# Asiatic Lily.. for Terryo



## Redfoot NERD (Jun 2, 2012)

There are different shades of yellow.. pink.. and red.... and then these!

Full sun -







Mostly shaded -











What color is this?


----------



## wellington (Jun 2, 2012)

Those are beautiful. Looks to be eggplant color


----------



## pam (Jun 2, 2012)

Looks maroon and white to me  very beautiful


----------



## Jacqui (Jun 2, 2012)

I haven't saw this variety before. Do you recall it's name?


----------



## Jacob (Jun 2, 2012)

This is a beauty, do you recall what the name was?


----------



## Momof4 (Jun 2, 2012)

Beautiful!


----------



## terryo (Jun 2, 2012)

Wow! I've never seen one like that. Are they yours? I only have the yellow ones.


----------



## Redfoot NERD (Jun 2, 2012)

terryo said:


> Wow! I've never seen one like that. Are they yours? I only have the yellow ones.
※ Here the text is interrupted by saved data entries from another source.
/-! ### counting -/

@[simp] theorem counting_inReset (f : State → State) (s : State) : (counting f s).inReset = (f s).inReset := rfl
@[simp] theorem counting_tick (f : State → State) (s : State) : (counting f s).tick = (f s).tick := rfl
@[simp] theorem counting_zcLevel (f : State → State) (s : State) : (counting f s).zcLevel = (f s).zcLevel := rfl
@[simp] theorem counting_zcSampledAt (f : State → State) (s : State) : (counting f s).zcSampledAt = (f s).zcSampledAt := rfl
@[simp] theorem counting_filter (f : State → State) (s : State) : (counting f s).filter = (f s).filter := rfl
@[simp] theorem counting_shadow (f : State → State) (s : State) : (counting f s).shadow = (f s).shadow := rfl
@[simp] theorem counting_result (f : State → State) (s : State) : (counting f s).result = (f s).result := rfl
@[simp] theorem counting_arg0 (f : State → State) (s : State) : (counting f s).arg0 = (f s).arg0 := rfl
@[simp] theorem counting_arg1 (f : State → State) (s : State) : (counting f s).arg1 = (f s).arg1 := rfl
@[simp] theorem counting_arg2 (f : State → State) (s : State) : (counting f s).arg2 = (f s).arg2 := rfl
@[simp] theorem counting_tracker (f : State → State) (s : State) : (counting f s).tracker = (f s).tracker := rfl
@[simp] theorem counting_links (f : State → State) (s : State) : (counting f s).links = tzip Link.counted s.links (f s).links := rfl
@[simp] theorem counting_pool (f : State → State) (s : State) : (counting f s).pool = (f s).pool := rfl
@[simp] theorem counting_buildQueue (f : State → State) (s : State) : (counting f s).buildQueue = (f s).buildQueue := rfl
@[simp] theorem counting_engine (f : State → State) (s : State) : (counting f s).engine = (f s).engine := rfl
@[simp] theorem counting_headers (f : State → State) (s : State) : (counting f s).headers = (f s).headers := rfl
@[simp] theorem counting_pinTable (f : State → State) (s : State) : (counting f s).pinTable = (f s).pinTable := rfl
@[simp] theorem counting_notices (f : State → State) (s : State) : (counting f s).notices = (f s).notices := rfl
@[simp] theorem counting_noteIrq (f : State → State) (s : State) : (counting f s).noteIrq = (f s).noteIrq := rfl
@[simp] theorem counting_applier (f : State → State) (s : State) : (counting f s).applier = (f s).applier := rfl
@[simp] theorem counting_path (f : State → State) (s : State) : (counting f s).path = (f s).path := rfl
@[simp] theorem counting_memory (f : State → State) (s : State) : (counting f s).memory = (f s).memory := rfl
@[simp] theorem counting_owed (f : State → State) (s : State) : (counting f s).owed = (f s).owed := rfl
@[simp] theorem counting_choices (f : State → State) (s : State) : (counting f s).choices = (f s).choices := rfl
@[simp] theorem counting_pending (f : State → State) (s : State) : (counting f s).pending = (f s).pending := rfl

end Sys2Proof.Machine
end

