/-- The loss touches the tracker, the Link Table, the pool, the engine, the path, the queue, the notices and the counter of choices
alone; the tracker becomes `Tracker.lose`, and the queue is empty (R56, R113). -/
theorem loseLock_frame (s : State) : ∃ v p e y, loseLock s =
    { s with
      tracker := s.tracker.lose
      links := v
      pool := p
      engine := e
      path := y
      buildQueue := []
      notices := (raise (.trackLost s.tracker.period s.tracker.strayCount) s).notices
      choices := s.choices + 1 } := by
  unfold loseLock
  dsimp only
  obtain ⟨v, p, e, y, h⟩ := sweepAll_frame (Config.lossOrder s.choices)
    { raise (.trackLost s.tracker.period s.tracker.strayCount) s with buildQueue := [], choices := s.choices + 1 }
  rw [h]
  exact ⟨v, p, e, y, rfl⟩

/-- A missed window touches the tracker, the Link Table, the list of links that owe their act, the pool, the engine, the path, the queue,
the notices and the counter of choices alone (R53, R55, R56). -/
theorem missWindow_frame (s : State) : ∃ T v o p e y q n c, missWindow s =
    { s with
      tracker := T, links := v, owed := o, pool := p, engine := e, path := y, buildQueue := q, notices := n, choices := c } := by
  unfold missWindow
  split
  · dsimp only
    split
    · exact ⟨_, _, _, s.pool, s.engine, s.path, s.buildQueue, _, s.choices, rfl⟩
    · exact ⟨_, _, _, s.pool, s.engine, s.path, s.buildQueue, s.notices, s.choices, rfl⟩
  · obtain ⟨v, p, e, y, h⟩ := loseLock_frame s
    exact ⟨_, v, s.owed, p, e, y, _, _, _, h⟩

theorem edge_frame (s : State) : ∃ T v o p e y q n c, edge s =
    { s with
      tracker := T, links := v, owed := o, pool := p, engine := e, path := y, buildQueue := q, notices := n, choices := c } := by
  have h1 : ∃ T v o p e y q n c, (if s.missDue then missWindow s else s) =
      { s with
        tracker := T, links := v, owed := o, pool := p, engine := e, path := y, buildQueue := q, notices := n
        choices := c } := by
    split
    · exact missWindow_frame s
    · exact ⟨_, _, _, _, _, _, _, _, _, rfl⟩
  have h2 : ∀ t : State, ∃ T v o n, searchEdge t = { t with tracker := T, links := v, owed := o, notices := n } := by
    intro t
    unfold searchEdge
    split
    · exact ⟨_, _, _, _, rfl⟩
    · split
      · exact ⟨_, _, _, _, rfl⟩
      · dsimp only
        split
        · exact ⟨_, _, _, _, rfl⟩
        · exact ⟨_, _, _, _, rfl⟩
  have h3 : ∀ t : State, ∃ T v o n, lockedEdge t = { t with tracker := T, links := v, owed := o, notices := n } := by
    intro t
    unfold lockedEdge
    split
    · exact ⟨_, _, _, _, rfl⟩
    · split
      · exact ⟨_, _, _, _, rfl⟩
      · unfold acceptEdge
        dsimp only
        by_cases hh : t.tracker.state = .holdover
        · rw [if_pos hh]; exact ⟨_, _, _, _, rfl⟩
        · rw [if_neg hh]; exact ⟨_, _, _, _, rfl⟩
  obtain ⟨T, v, o, p, e, y, q, n, c, h⟩ := h1
  unfold edge
  dsimp only
  rw [h]
  split
  · exact ⟨T, v, o, p, e, y, q, n, c, rfl⟩
  · obtain ⟨T', v', o', n', h'⟩ := h2
      { s with tracker := T, links := v, owed := o, pool := p, engine := e, path := y, buildQueue := q, notices := n, choices := c }
    exact ⟨T', v', o', p, e, y, q, n', c, h'⟩
  · obtain ⟨T', v', o', n', h'⟩ := h3
      { s with tracker := T, links := v, owed := o, pool := p, engine := e, path := y, buildQueue := q, notices := n, choices := c }
    exact ⟨T', v', o', p, e, y, q, n', c, h'⟩
  · obtain ⟨T', v', o', n', h'⟩ := h3
      { s with tracker := T, links := v, owed := o, pool := p, engine := e, path := y, buildQueue := q, notices := n, choices := c }
    exact ⟨T', v', o', p, e, y, q, n', c, h'⟩

/-! ### Estimate Intake (06) -/

theorem arrival_frame (r : Nat) (x : Word) (s : State) : ∃ v q n, arrival r x s =
    { s with links := v, buildQueue := q, notices := n } := by
  unfold arrival
  dsimp only
  split
  · rename_i k _
    have h : ∃ v q, takeEstimate r k (estSeq x) (s.headerOf r) s = { s with links := v, buildQueue := q } := by
      unfold takeEstimate
      dsimp only
      split
      · exact ⟨_, _, rfl⟩
      · exact ⟨_, _, rfl⟩
    obtain ⟨v, q, h⟩ := h
    unfold counting
    rw [h]
    exact ⟨_, q, s.notices, rfl⟩
  · exact ⟨s.links, s.buildQueue, _, rfl⟩

/-! ### The Loading Engine (07) -/

/-- An operation that needs the job, without one. -/
theorem withJob_none {f : Job → State → State} {s : State} (h : s.engine.job = none) : withJob f s = s := by
  unfold withJob; rw [h]

/-- An operation that needs the job, with it. -/
theorem withJob_some {f : Job → State → State} {s : State} {j : Job} (h : s.engine.job = some j) : withJob f s = f j s := by
  unfold withJob; rw [h]

theorem overrun_frame (why : BuildFailure) (s : State) : ∃ p e y n, overrun why s =
    { s with pool := p, engine := e, path := y, notices := n } := by
  unfold overrun withJob
  split
  · dsimp only
    obtain ⟨p, y, h⟩ := dropJob_frame s
    generalize (dropJob s).engine = e at h
    rw [h]
    exact ⟨p, e, y, _, rfl⟩
  · exact ⟨s.pool, s.engine, s.path, s.notices, rfl⟩

/-- A reported write into the record of no job does nothing (R130). -/
theorem reportWrite_other {r : Nat} {s : State} (h : ∀ j, s.engine.job = some j → j.record ≠ r) : reportWrite r s = s := by
  unfold reportWrite withJob
  split
  · rename_i j hj
    exact if_neg (h j hj)
  · rfl

theorem reportWrite_frame (r : Nat) (s : State) : ∃ p e y n, reportWrite r s =
    { s with pool := p, engine := e, path := y, notices := n } := by
  have self : ∃ p e y n, s = { s with pool := p, engine := e, path := y, notices := n } := ⟨_, _, _, _, rfl⟩
  unfold reportWrite withJob
  split
  · dsimp only
    split
    · exact overrun_frame _ _
    · exact self
  · exact self

theorem enterAllocate_frame (s : State) : ∃ p e n, enterAllocate s = { s with pool := p, engine := e, notices := n } := by
  unfold enterAllocate withJob
  split
  · dsimp only
    split
    · exact ⟨_, _, _, rfl⟩
    · rename_i j _ _
      obtain ⟨p, e, h⟩ := allocate_frame (s.setJob { j with stage := .allocate } none)
      rw [h]
      exact ⟨p, e, s.notices, rfl⟩
  · exact ⟨s.pool, s.engine, s.notices, rfl⟩

theorem examineFrom_frame (i : Nat) (s : State) : ∃ p e n, examineFrom i s = { s with pool := p, engine := e, notices := n } := by
  unfold examineFrom withJob
  split
  · dsimp only
    split
    · exact ⟨s.pool, _, s.notices, rfl⟩
    · exact enterAllocate_frame s
  · exact ⟨s.pool, s.engine, s.notices, rfl⟩

theorem endUnchanged_frame (j : Job) (s : State) : ∃ L e y, endUnchanged j s =
    { s with links := tset s.links j.link L, engine := e, path := y } := ⟨_, _, _, rfl⟩

theorem handOff_frame (j : Job) (m : Nat) (s : State) : ∃ L p e y n, handOff j m s =
    { s with links := tset s.links j.link L, pool := p, engine := e, path := y, notices := n } := by
  unfold handOff
  obtain ⟨L, p, e, n, h⟩ := takeResult_frame j.link j.slice m (endJob (setBuildMean j s))
  rw [h]
  simp only [endJob, setBuildMean, State.setLink, tset_tset]
  exact ⟨_, _, _, _, _, rfl⟩

/-- The end of a job without a failure touches its link's record, the pool, the engine, the path and the notices alone. -/
theorem enterMatch_frame (s : State) : ∃ v p e y n, enterMatch s =
    { s with links := v, pool := p, engine := e, path := y, notices := n } := by
  unfold enterMatch withJob
  split
  · rename_i j _
    dsimp only
    split
    · split
      · obtain ⟨L, e, y, h⟩ := endUnchanged_frame j s
        exact ⟨_, s.pool, e, y, s.notices, h⟩
      · obtain ⟨L, p, e, y, n, h⟩ := handOff_frame j 0 s
        exact ⟨_, p, e, y, n, h⟩
    · obtain ⟨p, e, n, h⟩ := examineFrom_frame 0 (s.setJob
        { j with
          stage := .matching
          candidates := ((s.link j.link).candidateSlots j.slice).map fun x => (x, (s.slot x).issue)
          pos := 0
          candIx := 0 } none)
      rw [h]
      exact ⟨s.links, p, e, s.path, n, rfl⟩
  · exact ⟨s.links, s.pool, s.engine, s.path, s.notices, rfl⟩

theorem useMatch_frame (m : Nat) (issue : BitVec 8) (s : State) : ∃ v p e y n, useMatch m issue s =
    { s with links := v, pool := p, engine := e, path := y, notices := n } := by
  unfold useMatch withJob
  split
  · rename_i j _
    dsimp only
    split
    · split
      · obtain ⟨L, e, y, h⟩ := endUnchanged_frame j s
        exact ⟨_, s.pool, e, y, s.notices, h⟩
      · obtain ⟨L, p, e, y, n, h⟩ := handOff_frame j m s
        exact ⟨_, p, e, y, n, h⟩
    · obtain ⟨p, e, n, h⟩ := examineFrom_frame (j.candIx + 1) s
      exact ⟨s.links, p, e, s.path, n, h⟩
  · exact ⟨s.links, s.pool, s.engine, s.path, s.notices, rfl⟩

/-- What the end of a burst of the Loading Engine sets off touches the Link Table, the pool, the engine, the path and the notices alone. -/
theorem candidateRead_frame (ws : List Word) (s : State) : ∃ v p e y n, candidateRead ws s =
    { s with links := v, pool := p, engine := e, path := y, notices := n } := by
  have self : ∃ v p e y n, s = { s with links := v, pool := p, engine := e, path := y, notices := n } :=
    ⟨_, _, _, _, _, rfl⟩
  unfold candidateRead withJob
  split
  · rename_i j _
    dsimp only
    split
    · exact self
    · split
      · split
        · exact ⟨s.links, s.pool, _, s.path, s.notices, rfl⟩
        · exact useMatch_frame _ _ s
      · obtain ⟨p, e, n, h⟩ := examineFrom_frame (j.candIx + 1) s
        exact ⟨s.links, p, e, s.path, n, h⟩
  · exact self

theorem headerRead_frame (ws : List Word) (s : State) : ∃ p e y n, headerRead ws s =
    { s with pool := p, engine := e, path := y, notices := n } := by
  unfold headerRead withJob
  split
  · dsimp only
    split
    · exact ⟨s.pool, _, s.path, s.notices, rfl⟩
    · exact overrun_frame _ s
  · exact ⟨s.pool, s.engine, s.path, s.notices, rfl⟩

theorem snrRead_frame (ws : List Word) (s : State) : ∃ v p e y n, snrRead ws s =
    { s with links := v, pool := p, engine := e, path := y, notices := n } := by
  unfold snrRead withJob
  split
  · rename_i j _
    dsimp only
    split
    · exact ⟨s.links, s.pool, _, s.path, s.notices, rfl⟩
    · obtain ⟨v, p, e, y, n, h⟩ := enterMatch_frame (State.setJob
        { s with engine := { s.engine with buffer := s.engine.buffer ++ s.loadBurst j.pos ws } }
        { j with
          total := ((s.engine.buffer ++ s.loadBurst j.pos ws).map BitVec.toNat).sum
          signature := sumWords (bufferWords (s.engine.buffer ++ s.loadBurst j.pos ws) s.shadow.carriers) } none)
      exact ⟨v, p, e, y, n, h⟩
  · exact ⟨s.links, s.pool, s.engine, s.path, s.notices, rfl⟩

theorem headerWritten_frame (s : State) : ∃ v p e y n, headerWritten s =
    { s with links := v, pool := p, engine := e, path := y, notices := n } := by
  have self : ∃ v p e y n, s = { s with links := v, pool := p, engine := e, path := y, notices := n } :=
    ⟨_, _, _, _, _, rfl⟩
  unfold headerWritten withJob
  split
  · rename_i j _
    dsimp only
    split
    · exact self
    · rename_i m _
      obtain ⟨L, p, e, y, n, h⟩ := handOff_frame j m s
      exact ⟨_, p, e, y, n, h⟩
  · exact self

/-! ### The Transmit Ring Watch (09) and Alias Translation (10) -/

theorem unpin_frame (i : Nat) (s : State) : ∃ p e t, unpin i s = { s with pool := p, engine := e, pinTable := t } := by
  unfold unpin
  split
  · rename_i m _
    obtain ⟨p, e, h⟩ := releasePin_frame m (s.setPinEntry i { s.pinEntry i with pinned := none })
    exact ⟨p, e, _, h⟩
  · exact ⟨s.pool, s.engine, s.pinTable, rfl⟩

/-- A control transition touches the pool, the engine, the pin table and the notices alone (R160 to R165). -/
theorem transition_frame (i : Nat) (x : Word) (s : State) : ∃ p e t n, transition i x s =
    { s with pool := p, engine := e, pinTable := t, notices := n } := by
  obtain ⟨p, e, t, h⟩ := unpin_frame i s
  unfold transition
  split
  · unfold commit
    dsimp only
    split
    · unfold acceptCommit
      obtain ⟨p', h'⟩ := takePin_frame (by assumption) ((unpin i s).setPinEntry i
        { (unpin i s).pinEntry i with ref := none, pinned := some (by assumption) })
      rw [h', h]
      exact ⟨_, _, _, s.notices, rfl⟩
    · unfold rejectCommit
      rw [h]
      exact ⟨_, _, _, _, rfl⟩
  all_goals exact ⟨p, e, t, s.notices, h⟩

/-- Setting a latch touches the link's record, the pool and the engine alone (R170). -/
theorem setLatch_frame (k sel m : Nat) (s : State) : ∃ p e, setLatch k sel m s =
    { s with links := tset s.links k { s.link k with latch := some ⟨sel, m⟩ }, pool := p, engine := e } := by
  unfold setLatch
  dsimp only
  split
  · exact ⟨_, s.engine, rfl⟩
  · split
    · exact ⟨s.pool, s.engine, rfl⟩
    · rename_i l _ _
      obtain ⟨p, e, h⟩ := releasePin_frame l.slot (takePin m (s.setLink k { s.link k with latch := some ⟨sel, m⟩ }))
      exact ⟨p, e, h⟩

/-! ### The link commands (04, 06, 08) -/

theorem dropFirstCell_frame (k : Nat) (s : State) : ∃ p e, dropFirstCell k s =
    { s with
      links := tset s.links k { s.link k with cells := (s.link k).cells.tail }
      pool := p
      engine := e } := by
  unfold dropFirstCell
  cases h : (s.link k).cells with
  | cons c cs =>
    obtain ⟨p, e, h2⟩ := releaseRef_frame c (s.setLink k { s.link k with cells := cs })
    exact ⟨p, e, h2⟩
  | nil =>
    refine ⟨s.pool, s.engine, ?_⟩
    have : { s.link k with cells := ([] : List Nat).tail } = s.link k := by
      show { s.link k with cells := [] } = s.link k
      rw [← h]
    rw [this]
    exact (setLink_self s k).symm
If they aren't mine... I always say so upfront!

Give me a few and I'll show you lousy pics of the other colors!


----------



## Sheviper1 (Jun 3, 2012)

Home Depot and Lowes had a wide variety of colors this year. I bought one like the one shown here as well as yellow, deep pink, orange, white and blood red.


----------